Two new quotes, one from Microsoft and one from Google, to illustrate the degree to which some people are in denial about how much of quantum leap Siri has been. The first one is from Craig Mundie, Chief Research and Strategy Officer at Microsoft. Speaking with Forbes’ Eric Savitz last week at the Techonomy conference in Tucscon, Mundie shrugged off the advent of Siri as nothing more than a “Marketing” coup by Apple. According to Mundie:
You could argue that Microsoft has had a similar capability in Windows Phones for more than a year, since Windows Phone 7 was introduced.
Was there something for Microsoft to learn from the Siri phenomenon? Another shrug from Mundie: “We can learn something on the Marketing side”:
Many people were disappointed with the newest phone because it wasn’t a completely new thing, so the only thing they really had to hammer on was that feature.
And there you have it: a revolution reduced to a “feature”. Not the very first time that Microsoft completely misses the bigger picture. Let’s not forget that Microsoft did not grasp how monumental of a revolution the Internet (no less) was. Pick up the first edition of Bill Gates’ The Road Ahead and you can read this:
today’s Internet is not the information highway I imagine, although you can think of it as the beginning of the highway
But immediately after the book was written, Gates realized that the Internet was a far bigger phenomenon than he had recognized and immediately started working on a revision of the book to give the Internet a central road in his story about the road ahead. So much for being a visionary.
As for Google, here is what its Vice President of Mobile, Andy Rubin, had to say:
Your phone is a tool for communicating. You shouldn’t be communicating with the phone; you should be communicating with somebody on the other side of the phone.

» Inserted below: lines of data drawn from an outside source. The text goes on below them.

-- ==== Sys2Proof/Tests/Slice0.lean ====
section
/-!
SUPPORT. Tests/Slice0.lean: the checks of WellFormed, one ill-formed command each; the decoder of the Skevy instructions on
words written out from 03; one step of the shared operations on small states; and, for every statement with hypotheses,
states and operands that meet them (the theorems named witness).
-/
set_option Elab.async false
namespace Sys2Proof.Tests
open Sys2Proof.Machine

/-- The state after a command that answers one. -/
def after (c : Instr) (s : State) : State :=
  match exec c s with
  | .next t => t
  | _ => s

/-- A package that runs. -/
def on (p : Pkg) : State := { pkg := { p with pins := { vaux := true, pwrgood := true } } }

/-- A running package whose thread 0 is t with the word w at its head. -/
def thr1 (w : Word32) (t : Thread) : State := on { threads := [(0, { t with st := .run, queue := [(t.pc, w)], sel := true })] }

/-- The same at the instruction i. -/
def atIns (i : Ins) (t : Thread) : State := thr1 i.encode t

/-- What `Pkg.Ready` asks of the thread, as a test. -/
def readyB (p : Pkg) (h : Nat) : Bool :=
  p.live && p.tdmState == 0 && p.mayGo h && (p.thr h).sel && (p.thr h).await.isNone && (p.thr h).wreason.isNone
    && (List.range 8).all (fun i => !((p.thr h).rs (0x508 + i)).getLsbD 13)
    && (List.range 8).all (fun i => !(Map.get w0 (p.core (h / 8)).csr (0x528 + i)).getLsbD 13)
    && (List.range 4).all (fun i => !((p.thr h).rs (0x181 + 2 * i)).getLsbD 0)

theorem ready_of (p : Pkg) (h : Nat) (i : Ins) (hb : readyB p h = true) (hw : (p.thr h).head = some i.encode)
    (hi : insDecode i.encode = some i) : p.Ready h i := by
  simp only [readyB, Bool.and_eq_true, List.all_eq_true, List.mem_range, Bool.not_eq_true', beq_iff_eq, Option.isNone_iff_eq_none] at hb
  obtain ⟨⟨⟨⟨⟨⟨⟨⟨h1, h2⟩, h3⟩, h4⟩, h5⟩, h6⟩, h7⟩, h8⟩, h9⟩ := hb
  exact ⟨h1, h2, h3, h4, h5, h6, ⟨_, hw, hi⟩, ⟨h7, h8⟩, h9⟩

/-- Thread 0 of a state, at level U, S or H (M is the reset level). -/
def lev (l : Nat) (t : Thread) : Thread := t.setPs (BitVec.ofNat 64 l)

theorem ready_at (i : Ins) (t : Thread) (hb : readyB (atIns i t).pkg 0 = true) (hi : insDecode i.encode = some i) : (atIns i t).pkg.Ready 0 i := by
  refine ready_of _ _ _ hb ?_ hi
  simp [atIns, thr1, on, Pkg.thr, Map.get, Thread.head]

/-- A state with 1 MiB of DRAM (SC_MEMINIT.LIMIT 0x100) and registers `l`. -/
def inRam (s : State) (l : List (Nat × Word) := []) (m : List Host.Cell := []) : State :=
  { s with pkg := { (l.foldl (fun p x => p.wr x.1 x.2) (s.pkg.wr (scBase + 0x218) 0x100000#64)) with mem := m } }

/-- The value of an access that succeeds. -/
def okOf {ε α : Type} (e : Except ε α) : Option α := match e with | .ok a => some a | .error _ => none
theorem ok_of {ε α : Type} (x : Pkg × Except ε α) (p : Pkg) (a : α) (h1 : x.1 = p) (h2 : okOf x.2 = some a) : x = (p, .ok a) := by
  obtain ⟨q, e⟩ := x
  cases e with
  | error _ => cases h2
  | ok b => cases h1; cases h2; rfl

/-- A line cached at key k of an L1 or L2. -/
def lineMap (k line : Nat) (st : Moesi) (d : BitVec 512) : Map CLine := [(k, { line := line, st := st, data := d })]

/-! ### Instructions of a thread -/

theorem test_add_wraps :
    ((after (.integerOp 0 none) (atIns (.op 0#5 5#5 6#5 7#5 0#5) { g := [(6, BitVec.allOnes 64), (7, 2#64)] })).pkg.thr 0).rg 5 = 1#64 := by
  decide +kernel

theorem witness_RegisterInstructionsComplete :
    (atIns (.op 0#5 5#5 6#5 7#5 0#5) {}).pkg.Ready 0 (.op 0#5 5#5 6#5 7#5 0#5) ∧ (Ins.op 0#5 5#5 6#5 7#5 0#5).grp = .intOp
    ∧ (atIns (.sys 0xC#12 31#5 0#5) {}).pkg.Ready 0 (.sys 0xC#12 31#5 0#5)
    ∧ (atIns (.sys 0xB#12 0#5 0#5) {}).pkg.Ready 0 (.sys 0xB#12 0#5 0#5)
    ∧ (atIns (.mfsr 3#5 0x100#12) {}).pkg.Ready 0 (.mfsr 3#5 0x100#12) ∧ srFault 0x100 3 false false = none :=
  ⟨ready_at _ _ (by decide) (by decide), by decide, ready_at _ _ (by decide) (by decide), ready_at _ _ (by decide) (by decide),
    ready_at _ _ (by decide) (by decide), by decide⟩

/-- What an OP instruction gives G5 for operands a and b. -/
def opR (fn : BitVec 5) (a b : Word) (rb : Reg := 7#5) : Word :=
  ((after (.integerOp 0 none) (atIns (.op fn 5#5 6#5 rb 0#5) { g := [(6, a), (7, b)] })).pkg.thr 0).rg 5

theorem test_integer_corners :
    opR 11#5 (BitVec.allOnes 64) (BitVec.allOnes 64) = 0#64 ∧ opR 12#5 (BitVec.allOnes 64) (BitVec.allOnes 64) = 0xFFFFFFFFFFFFFFFE#64
    ∧ opR 13#5 7#64 0#64 = BitVec.allOnes 64 ∧ opR 13#5 (1#64 <<< 63) (BitVec.allOnes 64) = 1#64 <<< 63 ∧ opR 15#5 7#64 0#64 = 7#64
    ∧ opR 21#5 0#64 0#64 0#5 = 64#64 ∧ opR 22#5 8#64 0#64 0#5 = 3#64 ∧ opR 7#5 (1#64 <<< 63) 127#64 = BitVec.allOnes 64
    ∧ opR 24#5 0#64 0#64 = 0#64 := by
  decide +kernel

theorem witness_IntegerResultsAreThoseOfTheTable :
    (atIns (.op 21#5 5#5 6#5 0#5 0#5) { g := [(6, 1#64)] }).pkg.Ready 0 (.op 21#5 5#5 6#5 0#5 0#5)
    ∧ (atIns (.opi 6#3 5#5 6#5 0xBF#12) {}).pkg.Ready 0 (.opi 6#3 5#5 6#5 0xBF#12) ∧ (0xBF#12).toNat / 64 = 2
    ∧ (atIns (.ldih 31#5 0x80000#20) {}).pkg.Ready 0 (.ldih 31#5 0x80000#20)
    ∧ (atIns (.addpch 1#5 0xFFFFF#20) { pc := 0x1000#64 }).pkg.Ready 0 (.addpch 1#5 0xFFFFF#20) :=
  ⟨ready_at _ _ (by decide) (by decide), ready_at _ _ (by decide) (by decide), by decide, ready_at _ _ (by decide) (by decide),
    ready_at _ _ (by decide) (by decide)⟩

/-- The branch of the chapter's example: BNE G3, G0 back 16 bytes (03 R75). -/
theorem test_bne_goes_back :
    ((after (.branch 0) (atIns (.branch 1#3 3#5 0#5 0xFFC#12) { pc := 0x100#64, g := [(3, 1#64)] })).pkg.thr 0).pc = 0xF0#64
    ∧ ((after (.branch 0) (atIns (.branch 1#3 3#5 0#5 0xFFC#12) { pc := 0x100#64 })).pkg.thr 0).pc = 0x104#64 := by
  decide +kernel

theorem test_balr_links_and_jumps :
    let t := (after (.balr 0) (atIns (.balr 1#5 1#5 0xFFC#12) { pc := 0x100#64, g := [(1, 0x204#64)] })).pkg.thr 0
    t.pc = 0x200#64 ∧ t.rg 1 = 0x104#64 := by
  decide +kernel

theorem witness_BranchesGoWhereTheySay :
    (atIns (.branch 3#3 3#5 4#5 1#12) {}).pkg.Ready 0 (.branch 3#3 3#5 4#5 1#12)
    ∧ (atIns (.branch 4#3 0#5 3#5 0#12) {}).pkg.Ready 0 (.branch 4#3 0#5 3#5 0#12)
    ∧ (atIns (.bal 1#5 2#20) {}).pkg.Ready 0 (.bal 1#5 2#20)
    ∧ (atIns (.balr 1#5 2#5 0x7FC#12) {}).pkg.Ready 0 (.balr 1#5 2#5 0x7FC#12) ∧ ((0#64 : Word) + (0x7FC#12).signExtend 64).toNat % 4 = 0 :=
  ⟨ready_at _ _ (by decide) (by decide), ready_at _ _ (by decide) (by decide), ready_at _ _ (by decide) (by decide),
    ready_at _ _ (by decide) (by decide), by decide⟩

/-- 1.0 / 0.0 sets DZ; 1.0 + 1.0 is 2.0 and exact (03 R78, R80). -/
theorem test_fp_results :
    fpOp 0 false 0 false 0x3FF0000000000000#64 0x3FF0000000000000#64 0#64 = (.f, 0x4000000000000000#64, 0)
    ∧ fpOp 3 false 0 false 0x3FF0000000000000#64 0#64 0#64 = (.f, 0x7FF0000000000000#64, 2) := by
  decide +kernel

/-- The example of 03 R85: 1.10 + 2.205 is 3.305, and DQUA to two places gives 3.30 (ties to even) or 3.31 (ties away) and NX. -/
theorem test_decimal_example :
    (decOp 0 false 0 false (packD false (.fin false 110 (-2))) (packD false (.fin false 2205 (-3))) 0#64)
      = (.f, packD false (.fin false 3305 (-3)), 0)
    ∧ decOp 4 false 0 false (packD false (.fin false 3305 (-3))) (packD false (.fin false 100 (-2))) 0#64
      = (.f, packD false (.fin false 330 (-2)), 16)
    ∧ decOp 4 false 4 false (packD false (.fin false 3305 (-3))) (packD false (.fin false 100 (-2))) 0#64
      = (.f, packD false (.fin false 331 (-2)), 16) := by
  decide +kernel

/-- A thread with 1.0 in F2 and the traps `en` of FPCR. -/
def fpT (en : Nat) : Thread := { f := [(2, 0x3FF0000000000000#64)], sr := [(0x018, BitVec.ofNat 64 (en * 2 ^ 24))] }

theorem witness_FloatingPointInstructionsComplete :
    (atIns (.fp 3#5 0#3 false 1#5 2#5 3#5) (fpT 1)).pkg.Ready 0 (.fp 3#5 0#3 false 1#5 2#5 3#5)
    ∧ (fpOp 3 false 0 false ((fpT 1).rF 2) ((fpT 1).rF 3) 0#64).2.2 &&& bits (fpT 1).fpcrV 28 24 = 0
    ∧ (atIns (.fp 3#5 0#3 false 1#5 2#5 3#5) (fpT 2)).pkg.Ready 0 (.fp 3#5 0#3 false 1#5 2#5 3#5)
    ∧ (fpOp 3 false 0 false ((fpT 2).rF 2) ((fpT 2).rF 3) 0#64).2.2 &&& bits (fpT 2).fpcrV 28 24 ≠ 0
    ∧ (atIns (.fma 3#2 true 1#5 2#5 3#5 4#5) (fpT 1)).pkg.Ready 0 (.fma 3#2 true 1#5 2#5 3#5 4#5)
    ∧ (atIns (.dec 3#5 0#3 false 1#5 2#5 3#5) (fpT 2)).pkg.Ready 0 (.dec 3#5 0#3 false 1#5 2#5 3#5)
    ∧ (decOp 3 false 0 false (packD false (.fin false 1 0)) (packD false (.fin false 0 0)) 0#64).2.2 = 2
    ∧ (atIns (.dec 8#5 0#3 false 1#5 0#5 3#5) { f := [(3, 30#64 <<< 58)] }).pkg.Ready 0 (.dec 8#5 0#3 false 1#5 0#5 3#5)
    ∧ (decOp 8 false 0 false 0 (30 * 2 ^ 58) 0#64).1 = .free false false
    ∧ (atIns (.vec 6#5 1#5 2#5 3#5 0#5) (fpT 1)).pkg.Ready 0 (.vec 6#5 1#5 2#5 3#5 0#5)
    ∧ (atIns (.vec 7#5 1#5 2#5 3#5 0#5) { v := [(2, 0x7FF0000000000000#256)], sr := [(0x018, 0x1000000#64)] }).pkg.Ready 0 (.vec 7#5 1#5 2#5 3#5 0#5)
    ∧ (vecOp 7 { a := 0x7FF0000000000000#256, a1 := 0, b := 0, b1 := 0, c := 0, d := 0, g := 0, rc := 0, rm := 0, tu := false }).fl = 1 :=
  ⟨ready_at _ _ (by decide) (by decide), by decide +kernel, ready_at _ _ (by decide) (by decide), by decide +kernel,
    ready_at _ _ (by decide) (by decide), ready_at _ _ (by decide) (by decide), by decide +kernel,
    ready_at _ _ (by decide) (by decide), by decide +kernel, ready_at _ _ (by decide) (by decide), ready_at _ _ (by decide) (by decide),
    by decide +kernel⟩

This is coming from a company that has invested quite a bit in both speech recognition (the Android has had API hooks to speech recognition since 2009, something that Apple has yet to have) and natural language processing. That and the basic fact that people don’t consider their mobile devices phones any more, but personal — very personal — assistants. Astonishing! I wonder if they will maintain this line about the phone being only for people talking to people when they come out with their clone of Siri — coming to an Android near you very shortly, I am sure.